Unidecode
Transliteration from Unicode to US-ASCII and ISO 8859-2.
Install / Use
/learn @jirutka/UnidecodeREADME
Unidecode
Unidecode is a Java port of Perl library Text::Unidecode that solves transliteration of an Unicode text to US-ASCII. This implementation is not limited only to ASCII characters, currently supports also ISO-8859-2 (aka Latin 2) and can be easily extended to more charsets (contributions are welcome).
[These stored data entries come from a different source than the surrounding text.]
-- ==== Sys2Proof/Laws/Maps.lean ====
section
/-!
SUPPORT. Maps.lean: sparse maps and memory: read after write, and the canonical form that every write keeps.
-/
namespace Sys2Proof.Machine

variable {V : Type}

/-- Read after an insertion. -/
@[simp] theorem smGet_smIns (d : V) (m : SMap V) (a b : Nat) (x : V) :
    smGet d (smIns m a x) b = if b = a then x else smGet d m b := by
  induction m with
  | nil => simp [smIns, smGet, eq_comm]
  | cons e m ih =>
    obtain ⟨k, v⟩ := e
    simp only [smIns]
    split
    · simp only [smGet]; by_cases h : a = b <;> simp [h, eq_comm]
    · split
      · subst_vars; simp only [smGet]; by_cases h : k = b <;> simp [h, eq_comm]; intro h'; exact absurd h'.symm h
      · simp only [smGet, ih]
        by_cases h : k = b
        · subst h; simp; intro h'; simp_all
        · simp [h]

/-- Read after a removal. -/
@[simp] theorem smGet_smDel (d : V) (m : SMap V) (a b : Nat) : smGet d (smDel m a) b = if b = a then d else smGet d m b := by
  induction m with
  | nil => simp [smDel, smGet]
  | cons e m ih =>
    obtain ⟨k, v⟩ := e
    simp only [smDel]
    split
    · subst_vars
      rw [ih]
      by_cases hb : b = k
      · simp [hb]
      · simp [hb, smGet, Ne.symm hb]
    · rename_i hka
      simp only [smGet, ih]
      by_cases hb : k = b
      · subst hb; simp [hka]
      · simp [hb]

/-- A lower bound may be lowered. -/
theorem keysRise_mono (m : SMap V) (a : Nat) (lo : Option Nat) (h : keysRise (some a) m = true) (hl : ∀ l, lo = some l → l ≤ a) :
    keysRise lo m = true := by
  cases m with
  | nil => rfl
  | cons e m => cases lo <;> simp_all [keysRise]; omega

/-- Keys still rise after a removal. -/
theorem keysRise_smDel (m : SMap V) (lo : Option Nat) (a : Nat) (h : keysRise lo m = true) : keysRise lo (smDel m a) = true := by
  induction m generalizing lo with
  | nil => exact h
  | cons e m ih =>
    obtain ⟨k, v⟩ := e
    simp only [keysRise, Bool.and_eq_true] at h
    simp only [smDel]
    split
    · refine ih _ (keysRise_mono _ _ _ h.2 ?_)
      intro l hl; subst hl; have := h.1; simp at this; omega
    · simp [keysRise, h.1, ih _ h.2]

/-- Keys still rise after an insertion above the bound. -/
theorem keysRise_smIns (m : SMap V) (lo : Option Nat) (a : Nat) (x : V) (h : keysRise lo m = true)
    (ha : ∀ l, lo = some l → l < a) : keysRise lo (smIns m a x) = true := by
  induction m generalizing lo with
  | nil => cases lo <;> simp_all [smIns, keysRise]
  | cons e m ih =>
    obtain ⟨k, v⟩ := e
    simp only [keysRise, Bool.and_eq_true] at h
    simp only [smIns]
    split
    · cases lo <;> simp_all [keysRise]
    · split
      · subst_vars; cases lo <;> simp_all [keysRise]
      · simp only [keysRise, Bool.and_eq_true]
        exact ⟨h.1, ih _ h.2 (by intro l hl; cases hl; omega)⟩

/-- Every entry left by a removal was there. -/
theorem mem_of_mem_smDel (m : SMap V) (a : Nat) (e : Nat × V) (h : e ∈ smDel m a) : e ∈ m := by
  induction m with
  | nil => exact h
  | cons e' m ih =>
    obtain ⟨k, v⟩ := e'
    simp only [smDel] at h
    split at h
    · exact List.mem_cons_of_mem _ (ih h)
    · rcases List.mem_cons.1 h with h | h
      · exact h ▸ List.mem_cons_self
      · exact List.mem_cons_of_mem _ (ih h)

/-- Every entry after an insertion was there or is the new one. -/
theorem mem_of_mem_smIns (m : SMap V) (a : Nat) (x : V) (e : Nat × V) (h : e ∈ smIns m a x) : e ∈ m ∨ e = (a, x) := by
  induction m with
  | nil => simp_all [smIns]
  | cons e' m ih =>
    obtain ⟨k, v⟩ := e'
    simp only [smIns] at h
    split at h
    · simp_all; tauto
    · split at h
      · simp_all; tauto
      · rcases List.mem_cons.1 h with h | h
        · exact .inl (h ▸ List.mem_cons_self)
        · rcases ih h with h | h
          · exact .inl (List.mem_cons_of_mem _ h)
          · exact .inr h

variable [DecidableEq V]

/-- A write keeps the canonical form. -/
theorem smWf_smPut (d : V) (m : SMap V) (a : Nat) (x : V) (h : smWf d m = true) : smWf d (smPut d m a x) = true := by
  simp only [smWf, Bool.and_eq_true, List.all_eq_true, decide_eq_true_eq] at h ⊢
  unfold smPut
  split
  · exact ⟨keysRise_smDel _ _ _ h.1, fun e he => h.2 e (mem_of_mem_smDel _ _ _ he)⟩
  · refine ⟨keysRise_smIns _ _ _ _ h.1 (by simp), fun e he => ?_⟩
    rcases mem_of_mem_smIns _ _ _ _ he with he | rfl
    · exact h.2 e he
    · assumption

/-- Read after a write. -/
@[simp] theorem smGet_smPut (d : V) (m : SMap V) (a b : Nat) (x : V) :
    smGet d (smPut d m a x) b = if b = a then x else smGet d m b := by
  unfold smPut
  split
  · subst_vars; exact smGet_smDel _ _ _ _
  · exact smGet_smIns _ _ _ _ _

/-! ### Memory -/

/-- Writing one byte keeps the canonical form of memory. -/
theorem memPut_wf (m : Memory) (a : Nat) (b : Byte) (h : m.wf = true) : Memory.wf (memPut m a b) = true := smWf_smPut _ _ _ _ h
/-- Writing bytes keeps the canonical form of memory. -/
theorem memPuts_wf (bs : List Byte) (m : Memory) (a : Nat) (h : m.wf = true) : Memory.wf (memPuts m a bs) = true := by
  induction bs generalizing m a with
  | nil => exact h
  | cons b bs ih => exact ih _ _ (memPut_wf _ _ _ h)
/-- Copying a range keeps the canonical form of the memory copied to. -/
theorem memCopy_wf (src dst : Memory) (a n : Nat) (h : dst.wf = true) : Memory.wf (memCopy src dst a n) = true := memPuts_wf _ _ _ h
/-- A byte read after one is written. -/
@[simp] theorem memGet_memPut (m : Memory) (a b : Nat) (x : Byte) :
    memGet (memPut m a x) b = if b = a then x else memGet m b := smGet_smPut _ _ _ _ _
/-- A byte elsewhere, after bytes are written. -/
theorem memGet_memPuts_other (bs : List Byte) (m : Memory) (a b : Nat) (hb : b < a ∨ a + bs.length ≤ b) :
    memGet (memPuts m a bs) b = memGet m b := by
  induction bs generalizing m a with
  | nil => rfl
  | cons x bs ih =>
    simp only [List.length_cons] at hb
    rw [memPuts, ih _ _ (by omega)]
    rw [memGet_memPut, if_neg (by omega)]
/-- The bytes read back after they are written. -/
theorem memGets_memPuts (bs : List Byte) (m : Memory) (a : Nat) : memGets (memPuts m a bs) a bs.length = bs := by
  induction bs generalizing m a with
  | nil => rfl
  | cons x bs ih =>
    simp only [memPuts, List.length_cons, memGets]
    rw [memGet_memPuts_other _ _ _ _ (by omega), memGet_memPut, ih]
    simp

end Sys2Proof.Machine
end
Please note that this is just a quick and dirty method of transliteration, it’s not a silver bullet! Read a detailed description of it’s limitations from the original Text::Unidecode by Sean M. Burke.
How to Use
Transliterate to ASCII
Unidecode unidecode = Unidecode.toAscii();
unidecode.decode("České „uvozovky“");
>>> Ceske "uvozovky"
unidecode.decode("42 ≥ 24");
>>> 42 >= 24
unidecode.decode("em-dash — is not in ASCII");
>>> em-dash -- is not in ASCII
unidecode.decode("南无阿弥陀佛");
>>> Nan Wu A Mi Tuo Fo
unidecode.decode("あみだにょらい");
>>> amidaniyorai
Transliterate to ISO-8859-2
Unidecode unidecode = Unidecode.toLatin2();
unidecode.decode("České „uvozovky“");
>>> České "uvozovky"
Initials
Unidecode unidecode = Unidecode.toAscii();
unidecode.initials("南无阿弥陀佛");
>>> NWAMTF
unidecode.initials("Κνωσός");
>>> K
Maven
Released versions are available in The Central Repository. Just add this artifact to your project:
<dependency>
<groupId>cz.jirutka.unidecode</groupId>
<artifactId>unidecode</artifactId>
<version>1.0.1</version>
</dependency>
However if you want to use the last snapshot version, you have to add the Sonatype OSS repository:
<repository>
<id>sonatype-snapshots</id>
<name>Sonatype repository for deploying snapshots</name>
<url>https://oss.sonatype.org/content/repositories/snapshots</url>
<snapshots>
<enabled>true</enabled>
</snapshots>
</repository>
Other implementations
- Text::Unidecode for Perl (the original implementation)
- Unidecode for Python
- unidecoder for Ruby
- unidecode for JavaScript
Credits
This project is a fork of the unidecode written by 徐晨阳 (xuender).
License
This project is licensed under Apache License 2.0.
Character transliteration tables used in this project are converted (and slightly modified) from the tables provided in the Perl library Text::Unidecode by Sean M. Burke and are distributed under the Perl license.